Saved entries:
-- ==== Sys2Proof/Laws/PerInstr.lean ====
section
/-! SUPPORT. Facts about every instruction as syntax, one lemma per constructor. -/

namespace Sys2Proof.Laws

/-- The family `WordFields`: the word of a command carries its OP and RADDR in their places and zeros above them
(30_encoding R60, R62), and the word of ABORT has bit 0 set (R65). -/
def WordFields.Statement (i : Instr) : Prop :=
  match i.port with
  | .cmd  => splitCmd (encode i) = ⟨0, i.raddr, i.op⟩
  | .ctrl => (encode i).getLsbD 0 = true

/-- Bit `j` of a joined word, below 32. -/
theorem getLsbD_joinCmd (f : CmdFields) {j : Nat} (h : j < 32) :
    (joinCmd f).getLsbD j =
      if j < 4 then f.op.getLsbD j else if j - 4 < 7 then f.raddr.getLsbD (j - 4) else f.upper.getLsbD (j - 4 - 7) := by
  simp only [joinCmd, BitVec.getLsbD_setWidth, BitVec.getLsbD_append, h, decide_true, Bool.true_and]

/-- The fields of a joined word. -/
theorem splitCmd_joinCmd (f : CmdFields) : splitCmd (joinCmd f) = f := by
  have upper : (joinCmd f).extractLsb' 11 21 = f.upper := by
    apply BitVec.eq_of_getLsbD_eq
    intro i hi
    rw [BitVec.getLsbD_extractLsb', getLsbD_joinCmd f (by omega), if_neg (by omega), if_neg (by omega),
      show 11 + i - 4 - 7 = i by omega]
    simp [hi]
  have raddr : (joinCmd f).extractLsb' 4 7 = f.raddr := by
    apply BitVec.eq_of_getLsbD_eq
    intro i hi
    rw [BitVec.getLsbD_extractLsb', getLsbD_joinCmd f (by omega), if_neg (by omega), if_pos (by omega),
      show 4 + i - 4 = i by omega]
    simp [hi]
  have op : (joinCmd f).extractLsb' 0 4 = f.op := by
    apply BitVec.eq_of_getLsbD_eq
    intro i hi
    rw [BitVec.getLsbD_extractLsb', getLsbD_joinCmd f (by omega), if_pos (by omega), show 0 + i = i by omega]
    simp [hi]
  simp [splitCmd, upper, raddr, op]

theorem WordFields.crc : WordFields.Statement .crc := splitCmd_joinCmd _
theorem WordFields.enc (a : Addr7) : WordFields.Statement (.enc a) := splitCmd_joinCmd _
theorem WordFields.dec : WordFields.Statement .dec := splitCmd_joinCmd _
theorem WordFields.rdreg (a : Addr7) : WordFields.Statement (.rdreg a) := splitCmd_joinCmd _
theorem WordFields.wrreg (a : Addr7) : WordFields.Statement (.wrreg a) := splitCmd_joinCmd _
theorem WordFields.rdfld (a : Addr7) : WordFields.Statement (.rdfld a) := splitCmd_joinCmd _
theorem WordFields.wrfld (a : Addr7) : WordFields.Statement (.wrfld a) := splitCmd_joinCmd _
theorem WordFields.abort : WordFields.Statement .abort := rfl

/-- Every instruction is well formed. -/
theorem instr_wf (i : Instr) : i.wf = true := by
  have h : ∀ (a : Addr7) (op : BitVec 4), (⟨0, a, op⟩ : CmdFields).wf = true → (splitCmd (joinCmd ⟨0, a, op⟩)).wf = true :=
    fun a op h => by rw [splitCmd_joinCmd]; exact h
  cases i with
  | crc => exact h _ _ rfl
  | enc a => exact h _ _ rfl
  | dec => exact h _ _ rfl
  | rdreg a => exact h _ _ rfl
  | wrreg a => exact h _ _ rfl
  | rdfld a => exact h _ _ rfl
  | wrfld a => exact h _ _ rfl
  | abort => rfl

end Sys2Proof.Laws
end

# [Work instruction]
All entries above are to be copied exactly, with none left out.

# [Exercise solution]
-- ==== Sys2Proof/Laws/PerInstr.lean ====
section
/-! SUPPORT. Facts about every instruction as syntax, one lemma per constructor. -/

namespace Sys2Proof.Laws

/-- The family `WordFields`: the word of a command carries its OP and RADDR in their places and zeros above them
(30_encoding R60, R62), and the word of ABORT has bit 0 set (R65). -/
def WordFields.Statement (i : Instr) : Prop :=
  match i.port with
  | .cmd  => splitCmd (encode i) = ⟨0, i.raddr, i.op⟩
  | .ctrl => (encode i).getLsbD 0 = true

/-- Bit `j` of a joined word, below 32. -/
theorem getLsbD_joinCmd (f : CmdFields) {j : Nat} (h : j < 32) :
    (joinCmd f).getLsbD j =
      if j < 4 then f.op.getLsbD j else if j - 4 < 7 then f.raddr.getLsbD (j - 4) else f.upper.getLsbD (j - 4 - 7) := by
  simp only [joinCmd, BitVec.getLsbD_setWidth, BitVec.getLsbD_append, h, decide_true, Bool.true_and]

/-- The fields of a joined word. -/
theorem splitCmd_joinCmd (f : CmdFields) : splitCmd (joinCmd f) = f := by
  have upper : (joinCmd f).extractLsb' 11 21 = f.upper := by
    apply BitVec.eq_of_getLsbD_eq
    intro i hi
    rw [BitVec.getLsbD_extractLsb', getLsbD_joinCmd f (by omega), if_neg (by omega), if_neg (by omega),
      show 11 + i - 4 - 7 = i by omega]
    simp [hi]
  have raddr : (joinCmd f).extractLsb' 4 7 = f.raddr := by
    apply BitVec.eq_of_getLsbD_eq
    intro i hi
    rw [BitVec.getLsbD_extractLsb', getLsbD_joinCmd f (by omega), if_neg (by omega), if_pos (by omega),
      show 4 + i - 4 = i by omega]
    simp [hi]
  have op : (joinCmd f).extractLsb' 0 4 = f.op := by
    apply BitVec.eq_of_getLsbD_eq
    intro i hi
    rw [BitVec.getLsbD_extractLsb', getLsbD_joinCmd f (by omega), if_pos (by omega), show 0 + i = i by omega]
    simp [hi]
  simp [splitCmd, upper, raddr, op]

theorem WordFields.crc : WordFields.Statement .crc := splitCmd_joinCmd _
theorem WordFields.enc (a : Addr7) : WordFields.Statement (.enc a) := splitCmd_joinCmd _
theorem WordFields.dec : WordFields.Statement .dec := splitCmd_joinCmd _
theorem WordFields.rdreg (a : Addr7) : WordFields.Statement (.rdreg a) := splitCmd_joinCmd _
theorem WordFields.wrreg (a : Addr7) : WordFields.Statement (.wrreg a) := splitCmd_joinCmd _
theorem WordFields.rdfld (a : Addr7) : WordFields.Statement (.rdfld a) := splitCmd_joinCmd _
theorem WordFields.wrfld (a : Addr7) : WordFields.Statement (.wrfld a) := splitCmd_joinCmd _
theorem WordFields.abort : WordFields.Statement .abort := rfl

/-- Every instruction is well formed. -/
theorem instr_wf (i : Instr) : i.wf = true := by
  have h : ∀ (a : Addr7) (op : BitVec 4), (⟨0, a, op⟩ : CmdFields).wf = true → (splitCmd (joinCmd ⟨0, a, op⟩)).wf = true :=
    fun a op h => by rw [splitCmd_joinCmd]; exact h
  cases i with
  | crc => exact h _ _ rfl
  | enc a => exact h _ _ rfl
  | dec => exact h _ _ rfl
  | rdreg a => exact h _ _ rfl
  | wrreg a => exact h _ _ rfl
  | rdfld a => exact h _ _ rfl
  | wrfld a => exact h _ _ rfl
  | abort => rfl

end Sys2Proof.Laws
end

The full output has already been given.